Shiroky JB. The use of folates concomitantly with low-dose pulse methotrexate. Rheum Dis Clin North Am 1997 Nov;23(4):969-680. (Review)
Abstract: Toxicities related to low-dose weekly methotrexate are largely due to its antifolate properties. Preexisting folate deficiency is associated with methotrexate toxicity in some patients. At the onset of methotrexate therapy and throughout therapy, the physician should be vigilant regarding one or more nutrient deficiencies. A multivitamin and, where appropriate, specific daily folic acid supplements should be employed. The only regimen known presently (through controlled trials) to treat side effects is the low-dose folinic acid (leucovorin) protocol outlined herein. Folic acid may be helpful to treat mild gastrointestinal symptoms. Folinic acid supplementation should be considered prophylactically in those requiring methotrexate who are at increased risk of hepatic disease. Other possible factors besides methotrexate should always be considered with the onset of new patient complaints or laboratory abnormalities. Claims that folic acid therapy is safer and more convenient than folinic acid seem unwarranted when one reviews the literature carefully. Cost differences between folic acid supplementation and folinic acid supplementation have been exaggerated.

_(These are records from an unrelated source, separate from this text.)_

-- ==== Sys2Proof/Machine/HostIo.lean ====
section
/-! DEFINITION. The host and firmware at the control registers and the memory windows (01 R39; 06 R169; 09 R252; 11 R292,
R294; 18 R355 to R371; 19 R375, R380, R384, R391; 20 R400, R420 to R422; 22 R430, R431, R437; 24 R454). -/
namespace Sys2Proof.Machine

/-- Who writes a register: a task, the host through a port, or firmware. -/
structure Writer where
  who  : Nat
  port : Nat := 0
deriving DecidableEq, Repr

def Writer.fw (w : Writer) : Bool := w.who == 2
/-- The host or firmware. -/
def Writer.ctl (w : Writer) : Bool := w.who == 1 || w.who == 2

/-- SRCK and index of the unit that owns the register at offset o of die d's control blocks (R423). -/
def regUnit (d o : Nat) : Nat × Nat :=
  if 0x100000 ≤ o then (0, (o - 0x100000) / 0x1000)
  else if 0xC00 ≤ o ∧ o < 0x1000 then (0, (o - 0xC00) / 0x40)
  else if 0x500 ≤ o ∧ o < 0x580 then (2, (o - 0x500) / 0x20)
  else if 0x600 ≤ o ∧ o < 0x630 then (3, if d = 32 then 1 else 0)
  else (1, 0)

/-- A write to a register of die d that is ignored, recorded as an event (R423). DEDUCED (log 68). -/
def State.dropped (s : State) (w : Writer) (d off v len : Nat) : State :=
  s.ignored (regUnit d off).1 d (regUnit d off).2 (regSeen w.who d off) v len w.who w.port

/-- The low or the high 32 bits of a register replaced. -/
def half (old : Nat) (hi : Bool) (v : Nat) : Nat := if hi then old % 2 ^ 32 + v * 2 ^ 32 else old / 2 ^ 32 * 2 ^ 32 + v

/-! Queue registers (R355, R375, R422). -/

/-- QBASE, QCBASE and QXROOT are taken only while the queue holds nothing and owes nothing. -/
def State.writeQBase (s : State) (w : Writer) (d q rel v : Nat) : State :=
  let hi := rel % 8 == 4
  if ((s.die d).queue q).busy then s.dropped w d (0x10000 + 0x40 * q + rel) v 4
  else s.updQueue d q fun x =>
    if rel < 8 then { x with qbase := .ofNat 52 (half x.qbase.toNat hi v) }
    else if rel < 0x20 then { x with qcbase := .ofNat 52 (half x.qcbase.toNat hi v) }
    else { x with qxroot := .ofNat 40 (half (x.qxroot.toNat * 4096) hi v / 4096) }

/-- A 32-bit write to queue q at offset rel of its block. -/
def State.writeQueue (s : State) (w : Writer) (d q rel v : Nat) : Out :=
  match rel with
  | 0x08 => .next (s.queueControl d q v w.who w.port)
  | 0x0C => execDoorbell (.ofNat 6 d) (.ofNat 8 q) (.ofNat 16 v) s
  | 0x14 => .next (s.updQueue d q fun x =>
      { x with werr := x.werr && !bit v 2, terr := x.terr && !bit v 1, eerr := x.eerr && !bit v 0 })
  | 0x24 => .next (s.updQueue d q fun x => { x with qchead := .ofNat 16 v })
  | 0x30 => .next (s.updQueue d q fun x => { x with qivec := .ofNat 11 v })
  | r => .next (if r = 0 ∨ r = 4 ∨ r = 0x18 ∨ r = 0x1C ∨ r = 0x28 ∨ r = 0x2C then s.writeQBase w d q r v else s)

/-! Pre-emption blocks (R368, R384) and the locked save register (R371). -/

/-- A write to the fault-action register (R384). -/
def State.writeAction (s : State) (d n v : Nat) : Out :=
  let die := BitVec.ofNat 6 d
  let cl := BitVec.ofNat 4 n
  let many := decide (1 < b2n (bit v 0) + b2n (bit v 1) + b2n (bit v 4))
  if v ≥ 32 ∨ many ∨ !(s.cluster (clKey d n)).flt.valid then .next (s.ignoredAct d n v)
  else if bit v 0 then execResume die cl (bit v 3) (bit v 2) s
  else if bit v 1 then execAbort die cl s
  else if bit v 4 then execReplay die cl s
  else .next s

/-- RST: a restore is refused while the cluster holds a resident task (R368). -/
def State.askRestore (s : State) (d n : Nat) : State :=
  s.updPre (clKey d n) fun p =>
    if (s.cluster (clKey d n)).task.isSome then { p with out := 3 } else { p with rst := true, out := 0 }

/-- A firmware write to the pre-emption block of cluster n. -/
def State.writePreempt (s : State) (d n rel v : Nat) : Out :=
  let k := clKey d n
  match rel with
  | 0x00 =>
    match (if bit v 0 then execPreemptRequest (.ofNat 6 d) (.ofNat 4 n) s else .next s) with
    | .next s1 => .next (if bit v 1 then s1.askRestore d n else s1)
    | o => o
  | 0x08 => .next (s.updPre k fun p => { p with addr := .ofNat 52 (half p.addr.toNat false v) })
  | 0x0C => .next (s.updPre k fun p => { p with addr := .ofNat 52 (half p.addr.toNat true v) })
  | 0x10 => s.writeAction d n v
  | _ => .next s

/-- A write to the locked save register of a lead die. -/
def State.writeJobSave (s : State) (d v : Nat) : Out :=
  let s0 := s.updDie d fun x => { x with jslot := .ofNat 6 v }
  if bit v 8 then execJobSaveRequest (.ofNat 6 d) (.ofNat 6 v) s0
  else if bit v 9 then execJobResume (.ofNat 6 d) (.ofNat 6 v) s0
  else .next s0

/-! Invalidation (R380), checkpoints (R391). -/

/-- A write of the invalidation control word: GO while one is in progress is ignored and recorded, GO of KIND 3 does nothing. -/
def State.writeInval (s : State) (w : Writer) (d v : Nat) : Out :=
  let die := BitVec.ofNat 6 d
  let q := BitVec.ofNat 8 (field v 23 16)
  let alld := bit v 30
  let s1 := s.updDie d fun x => { x with invall := alld, invq := q, invkind := .ofNat 2 (field v 2 1) }
  if !bit v 0 then .next s1
  else if (s.die d).invbusy then .next (s1.dropped w d 0x308 v 4)
  else match field v 2 1 with
  | 0 => execInvalidatePage die (.ofNat 52 ((s.die d).invva.toNat * 65536)) q alld s1
  | 1 => execInvalidateRoot die q alld s1
  | 2 => execInvalidateAll die alld s1
  | _ => .next s1

/-- A task is resident on the die. -/
def State.dieBusy (s : State) (d : Nat) : Bool := (List.range 16).any fun n => (s.cluster (clKey d n)).task.isSome

/-! Host-port and boot blocks (R421, R431). -/

/-- EVLOG2N as it is taken: the nearer limit. -/
def evTaken (v : Nat) : BitVec 4 := if v < 4 then 4 else if 12 < v then 12 else .ofNat 4 v

/-- A 32-bit write to a host port's block. -/
def HostPort.write (p : HostPort) (rel v : Nat) : HostPort :=
  match rel with
  | 0x04 => { p with pwbase := .ofNat 15 (v / 16) }
  | 0x08 => { p with tkalign := .ofNat 64 (half p.tkalign.toNat false v) }
  | 0x0C => { p with tkalign := .ofNat 64 (half p.tkalign.toNat true v) }
  | 0x10 => { p with evbase := .ofNat 40 (half (p.evbase.toNat * 4096) false v / 4096) }
  | 0x14 => { p with evbase := .ofNat 40 (half (p.evbase.toNat * 4096) true v / 4096) }
  | 0x18 => { p with even := bit v 31, evlog2n := evTaken (v % 16) }
  | 0x20 => { p with evhead := .ofNat 16 v }
  | _ => p

/-- Requests for the certificate and the report, ignored while an earlier one is unfinished; one outside its states sets ATTERR
(R436). -/
def State.request436 (s : State) (v : Nat) : State :=
  let b := s.boot
  let att := b.bstate == 5
  let cert := b.bstate != 0
  if b.attReq || b.certReq || !(bit v 1 || bit v 2) then s
  else { s with boot := { b with
    attReq := bit v 1 && att, certReq := bit v 2 && cert, reqAt := s.clk
    atterr := b.atterr || (bit v 1 && !att) || (bit v 2 && !cert) } }

/-- A 32-bit write to a boot block; D32's forwards to D0's (R430). -/
def State.writeBoot (s : State) (port : Bool) (rel v : Nat) : Out :=
  let b := s.boot
  match rel with
  | 0x08 => .next { s with boot := { b with imgaddr := .ofNat 52 (half b.imgaddr.toNat false v) } }
  | 0x0C => .next { s with boot := { b with imgaddr := .ofNat 52 (half b.imgaddr.toNat true v) } }
  | 0x10 => .next { s with boot := { b with imglen := .ofNat 32 v } }
  | 0x18 =>
    if v ≥ 8 then .next s
    else if bit v 0 ∧ (b.bstate = 1 ∨ b.bstate = 6) then execFwDownload port (s.request436 v)
    else .next (s.request436 v)
  | 0x20 => .next { s with boot := { b with attnonce := .ofNat 52 (half b.attnonce.toNat false v) } }
  | 0x24 => .next { s with boot := { b with attnonce := .ofNat 52 (half b.attnonce.toNat true v) } }
  | 0x28 => .next { s with boot := { b with attout := .ofNat 52 (half b.attout.toNat false v) } }
  | 0x2C => .next { s with boot := { b with attout := .ofNat 52 (half b.attout.toNat true v) } }
  | 0x30 => .next { s with boot := { b with atterr := b.atterr && !bit v 1, attdone := b.attdone && !bit v 0 } }
  | _ => .next s

/-- GOVADDR (R454): GADDR stays while GOVEN is 1; GOVEN becoming 1 starts the governor, and at 0 every VOFF is 0. -/
def State.writeGov (s : State) (hi : Bool) (v : Nat) : Out :=
  let s1 := if s.goven then s else { s with gaddr := .ofNat 40 (half (s.gaddr.toNat * 4096) hi v / 4096) }
  if hi then .next s1
  else if bit v 0 then (if s.goven then .next s1 else execGovernorEnable s1)
  else .next { s1 with
    goven := false
    dies := s1.dies.map fun e => (e.1, { e.2 with doms := e.2.doms.map fun x => (x.1, { x.2 with voff := 0 }) }) }

/-! One 32-bit register write (R5). -/

/-- A 32-bit write at offset `off` of die d's control block, or of the cluster control blocks that follow it; before state 5 the
host's reach only the boot block (R430, R435). -/
def State.writeReg (s : State) (w : Writer) (d off v : Nat) : Out :=
  let die := BitVec.ofNat 6 d
  if !w.ctl ∨ (w.who = 1 ∧ s.boot.bstate ≠ 5 ∧ !(decide (0x700 ≤ off) && decide (off < 0x740))) then .next s
  else if 0x100000 ≤ off then
    (if off < 0x110000 then
      .next (s.updCluster (clKey d ((off - 0x100000) / 0x1000)) fun c => c.writeCreg (off % 0x1000) v)
    else .next s)
  else if 0x10000 ≤ off then
    (if off < 0x14000 then s.writeQueue w d ((off - 0x10000) / 0x40) (off % 0x40) v else .next s)
  else if 0xC00 ≤ off ∧ off < 0x1000 then
    (if w.fw then s.writePreempt d ((off - 0xC00) / 0x40) (off % 0x40) v else .next s)
  else if 0xA00 ≤ off ∧ off < 0xA90 then
    (if w.fw ∧ off % 0x10 = 0 then execVoffWrite die (.ofNat 4 ((off - 0xA00) / 0x10)) (.ofNat 32 v) s else .next s)
  else if 0x700 ≤ off ∧ off < 0x740 then (if d = 0 ∨ d = 32 then s.writeBoot (d == 32) (off - 0x700) v else .next s)
  else if 0x600 ≤ off ∧ off < 0x630 then
    .next (if d = 0 then { s with port0 := s.port0.write (off - 0x600) v }
      else if d = 32 then { s with port1 := s.port1.write (off - 0x600) v } else s)
  else
    match off with
    | 0x118 => if w.fw then execRemapStage die (.ofNat 32 v) s else .next s
    | 0x11C => if w.fw then execRemapCommit die (.ofNat 32 v) s else .next s
    | 0x200 => s.writeJobSave d v
    | 0x300 => .next (s.updDie d fun x => { x with invva := .ofNat 36 (half (x.invva.toNat * 65536) false v / 65536) })
    | 0x304 => .next (s.updDie d fun x => { x with invva := .ofNat 36 (half (x.invva.toNat * 65536) true v / 65536) })
    | 0x308 => s.writeInval w d v
    | 0x320 => .next (if w.fw && !s.dieBusy d then
        s.updDie d fun x => { x with ckbase := .ofNat 45 (half x.ckbase.toNat false v) } else s)
    | 0x324 => .next (if w.fw && !s.dieBusy d then
        s.updDie d fun x => { x with ckbase := .ofNat 45 (half x.ckbase.toNat true v) } else s)
    | 0xB00 => if w.fw then execFreqRequest die (.ofNat 32 v) s else .next s
    | 0xB10 => if d = 0 then s.writeGov false v else .next s
    | 0xB14 => if d = 0 then s.writeGov true v else .next s
    | _ => .next s
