-- ==== Sys2Proof/Machine/Dispatch.lean ====
section
/-! DEFINITION. One instruction: one arm for each constructor of Instr, each a direct call of its meaning. -/
namespace Sys2Proof.Machine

van Ede AE, Laan RF, Blom HJ, De Abreu RA, van de Putte LB. Methotrexate in rheumatoid arthritis: an update with focus on mechanisms involved in toxicity. Semin Arthritis Rheum 1998 Apr;27(5):277-292. (Review)
Abstract: OBJECTIVES: To provide an update of the current knowledge of the mechanism of action of low-dose methotrexate (MTX) in the treatment of patients with rheumatoid arthritis (RA), with an emphasis on the mechanisms involved in toxicity. We also considered strategies currently used to prevent or decrease toxicity of MTX. METHODS: We reviewed the literature dealing with the subjects of MTX treatment of RA, the mechanisms of action of low-dose MTX regarding efficacy and toxicity, and strategies used to prevent or decrease MTX toxicity. RESULTS: MTX is a fast working and effective second-line antirheumatic agent (SLA). Its use is limited mainly because of side effects. The mechanisms of action regarding efficacy and toxicity are probably determined by different metabolic pathways. Recent data indicate that the antiinflammatory effect of MTX is mediated by adenosine. However, MTX side effects can only partly be explained by folate antagonism and may also depend on its action on other related metabolic pathways. The latter include the homocysteine-methionine-polyamine pathway and purine metabolism. Variants in these metabolic routes (ie, the C677T mutation in the methylene-tetrahydrofolate reductase [MTHFR] gene), may predispose to the development of side effects. Currently the most promising strategy to decrease or prevent toxicity of MTX is concomitant prescription of folic acid or folinic acid. Other strategies are currently under investigation. CONCLUSIONS: MTX benefits a majority of RA patients. Approximately 30% of patients, however, abandon treatment because of drug-related side effects. Folic acid or folinic acid likely reduces MTX toxicity. More data, however, are needed to evaluate a potential detrimental effect on the antirheumatic efficacy of MTX.